[DATA TO EXAMINE Boundary: Start]

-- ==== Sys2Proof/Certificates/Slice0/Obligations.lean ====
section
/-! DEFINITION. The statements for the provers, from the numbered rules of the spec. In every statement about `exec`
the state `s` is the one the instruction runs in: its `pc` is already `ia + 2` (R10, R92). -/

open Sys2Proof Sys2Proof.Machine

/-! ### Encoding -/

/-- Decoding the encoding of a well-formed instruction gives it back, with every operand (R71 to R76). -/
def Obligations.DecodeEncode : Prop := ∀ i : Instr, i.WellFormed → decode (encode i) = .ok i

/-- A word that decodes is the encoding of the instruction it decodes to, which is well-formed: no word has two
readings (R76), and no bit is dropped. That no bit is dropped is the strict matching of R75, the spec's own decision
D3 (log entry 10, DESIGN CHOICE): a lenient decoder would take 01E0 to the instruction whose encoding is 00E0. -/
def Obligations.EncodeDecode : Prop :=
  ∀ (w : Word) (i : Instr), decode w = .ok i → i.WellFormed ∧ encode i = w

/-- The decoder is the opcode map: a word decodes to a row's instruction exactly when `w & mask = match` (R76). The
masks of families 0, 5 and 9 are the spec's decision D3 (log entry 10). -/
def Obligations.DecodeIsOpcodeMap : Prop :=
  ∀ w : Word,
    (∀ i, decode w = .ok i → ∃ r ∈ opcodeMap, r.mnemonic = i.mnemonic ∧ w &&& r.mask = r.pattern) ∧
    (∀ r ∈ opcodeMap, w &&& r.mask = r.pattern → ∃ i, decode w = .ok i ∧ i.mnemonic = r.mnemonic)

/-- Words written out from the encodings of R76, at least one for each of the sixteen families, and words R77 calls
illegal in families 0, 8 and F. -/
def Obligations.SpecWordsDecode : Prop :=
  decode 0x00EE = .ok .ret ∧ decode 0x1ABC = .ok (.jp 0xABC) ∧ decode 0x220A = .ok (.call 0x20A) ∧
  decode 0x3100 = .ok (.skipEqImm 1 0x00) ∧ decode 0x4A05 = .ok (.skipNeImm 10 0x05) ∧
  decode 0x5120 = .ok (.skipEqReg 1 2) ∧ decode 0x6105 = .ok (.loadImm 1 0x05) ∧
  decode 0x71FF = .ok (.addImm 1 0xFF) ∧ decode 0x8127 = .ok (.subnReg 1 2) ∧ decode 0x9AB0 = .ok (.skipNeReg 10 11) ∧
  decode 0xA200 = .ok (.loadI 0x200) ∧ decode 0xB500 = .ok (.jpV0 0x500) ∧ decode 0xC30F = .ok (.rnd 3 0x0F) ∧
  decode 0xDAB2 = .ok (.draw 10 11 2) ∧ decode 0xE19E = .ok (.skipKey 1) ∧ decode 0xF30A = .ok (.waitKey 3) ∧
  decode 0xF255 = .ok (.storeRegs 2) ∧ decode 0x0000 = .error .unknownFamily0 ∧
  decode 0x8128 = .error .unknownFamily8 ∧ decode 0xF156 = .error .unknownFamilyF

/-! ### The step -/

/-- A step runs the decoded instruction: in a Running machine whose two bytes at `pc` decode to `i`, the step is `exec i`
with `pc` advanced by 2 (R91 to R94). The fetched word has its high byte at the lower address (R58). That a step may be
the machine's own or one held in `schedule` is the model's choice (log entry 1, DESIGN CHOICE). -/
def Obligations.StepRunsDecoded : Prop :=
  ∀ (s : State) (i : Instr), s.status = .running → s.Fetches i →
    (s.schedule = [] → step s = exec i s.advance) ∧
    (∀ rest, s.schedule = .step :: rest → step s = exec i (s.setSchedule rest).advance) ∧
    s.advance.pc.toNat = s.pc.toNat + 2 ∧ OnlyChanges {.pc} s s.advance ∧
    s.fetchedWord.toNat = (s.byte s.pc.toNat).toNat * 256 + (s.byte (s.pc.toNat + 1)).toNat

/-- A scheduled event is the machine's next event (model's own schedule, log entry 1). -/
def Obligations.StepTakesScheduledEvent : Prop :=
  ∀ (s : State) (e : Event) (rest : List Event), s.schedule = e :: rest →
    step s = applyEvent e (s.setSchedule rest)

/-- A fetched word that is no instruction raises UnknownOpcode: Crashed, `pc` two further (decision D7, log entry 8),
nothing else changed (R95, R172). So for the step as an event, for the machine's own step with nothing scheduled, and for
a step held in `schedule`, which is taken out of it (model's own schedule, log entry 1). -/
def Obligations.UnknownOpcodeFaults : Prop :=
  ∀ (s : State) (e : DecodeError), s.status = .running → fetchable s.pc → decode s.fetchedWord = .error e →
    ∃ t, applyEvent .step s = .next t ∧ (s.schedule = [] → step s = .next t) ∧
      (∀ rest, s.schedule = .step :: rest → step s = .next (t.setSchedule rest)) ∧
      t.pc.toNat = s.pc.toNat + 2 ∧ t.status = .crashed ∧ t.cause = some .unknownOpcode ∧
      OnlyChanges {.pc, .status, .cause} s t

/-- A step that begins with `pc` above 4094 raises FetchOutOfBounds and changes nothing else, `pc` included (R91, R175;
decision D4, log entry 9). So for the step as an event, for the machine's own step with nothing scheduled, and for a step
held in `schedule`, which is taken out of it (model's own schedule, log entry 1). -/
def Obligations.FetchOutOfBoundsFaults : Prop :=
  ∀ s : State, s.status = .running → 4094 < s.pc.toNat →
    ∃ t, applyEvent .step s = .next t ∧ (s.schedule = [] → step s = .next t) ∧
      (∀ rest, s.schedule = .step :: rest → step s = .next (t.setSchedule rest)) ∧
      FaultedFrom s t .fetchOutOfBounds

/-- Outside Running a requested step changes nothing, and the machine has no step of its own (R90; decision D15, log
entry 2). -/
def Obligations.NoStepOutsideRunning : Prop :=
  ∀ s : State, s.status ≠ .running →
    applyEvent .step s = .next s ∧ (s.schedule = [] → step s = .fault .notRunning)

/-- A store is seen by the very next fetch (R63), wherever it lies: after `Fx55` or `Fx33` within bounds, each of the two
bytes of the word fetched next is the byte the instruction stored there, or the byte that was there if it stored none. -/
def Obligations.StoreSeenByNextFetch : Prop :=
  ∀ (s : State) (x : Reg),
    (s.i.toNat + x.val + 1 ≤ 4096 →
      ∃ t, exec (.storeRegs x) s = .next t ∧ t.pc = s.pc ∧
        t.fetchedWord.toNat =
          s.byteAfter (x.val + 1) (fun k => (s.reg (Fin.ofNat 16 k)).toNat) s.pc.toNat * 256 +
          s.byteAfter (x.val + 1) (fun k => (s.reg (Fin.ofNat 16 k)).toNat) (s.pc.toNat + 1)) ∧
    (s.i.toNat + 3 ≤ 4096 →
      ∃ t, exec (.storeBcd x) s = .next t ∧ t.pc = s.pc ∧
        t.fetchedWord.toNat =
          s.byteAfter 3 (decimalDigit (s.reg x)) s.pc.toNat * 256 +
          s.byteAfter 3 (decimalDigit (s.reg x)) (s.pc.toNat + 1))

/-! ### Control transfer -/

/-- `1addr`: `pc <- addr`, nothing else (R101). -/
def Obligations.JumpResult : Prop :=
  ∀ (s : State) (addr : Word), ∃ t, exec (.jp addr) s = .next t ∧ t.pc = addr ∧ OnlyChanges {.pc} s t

[DATA TO EXAMINE Boundary: End]

### YOUR TASK
From the first line above through the line that contains "decode 0x3100 = .ok", quote each line exactly. Output nothing more.

### EXERCISE OUTPUT
-- ==== Sys2Proof/Certificates/Slice0/Obligations.lean ====
section
/-! DEFINITION. The statements for the provers, from the numbered rules of the spec. In every statement about `exec`
the state `s` is the one the instruction runs in: its `pc` is already `ia + 2` (R10, R92). -/

open Sys2Proof Sys2Proof.Machine

/-! ### Encoding -/

/-- Decoding the encoding of a well-formed instruction gives it back, with every operand (R71 to R76). -/
def Obligations.DecodeEncode : Prop := ∀ i : Instr, i.WellFormed → decode (encode i) = .ok i

/-- A word that decodes is the encoding of the instruction it decodes to, which is well-formed: no word has two
readings (R76), and no bit is dropped. That no bit is dropped is the strict matching of R75, the spec's own decision
D3 (log entry 10, DESIGN CHOICE): a lenient decoder would take 01E0 to the instruction whose encoding is 00E0. -/
def Obligations.EncodeDecode : Prop :=
  ∀ (w : Word) (i : Instr), decode w = .ok i → i.WellFormed ∧ encode i = w

/-- The decoder is the opcode map: a word decodes to a row's instruction exactly when `w & mask = match` (R76). The
masks of families 0, 5 and 9 are the spec's decision D3 (log entry 10). -/
def Obligations.DecodeIsOpcodeMap : Prop :=
  ∀ w : Word,
    (∀ i, decode w = .ok i → ∃ r ∈ opcodeMap, r.mnemonic = i.mnemonic ∧ w &&& r.mask = r.pattern) ∧
    (∀ r ∈ opcodeMap, w &&& r.mask = r.pattern → ∃ i, decode w = .ok i ∧ i.mnemonic = r.mnemonic)

/-- Words written out from the encodings of R76, at least one for each of the sixteen families, and words R77 calls
illegal in families 0, 8 and F. -/
def Obligations.SpecWordsDecode : Prop :=
  decode 0x00EE = .ok .ret ∧ decode 0x1ABC = .ok (.jp 0xABC) ∧ decode 0x220A = .ok (.call 0x20A) ∧
  decode 0x3100 = .ok (.skipEqImm 1 0x00) ∧ decode 0x4A05 = .ok (.skipNeImm 10 0x05) ∧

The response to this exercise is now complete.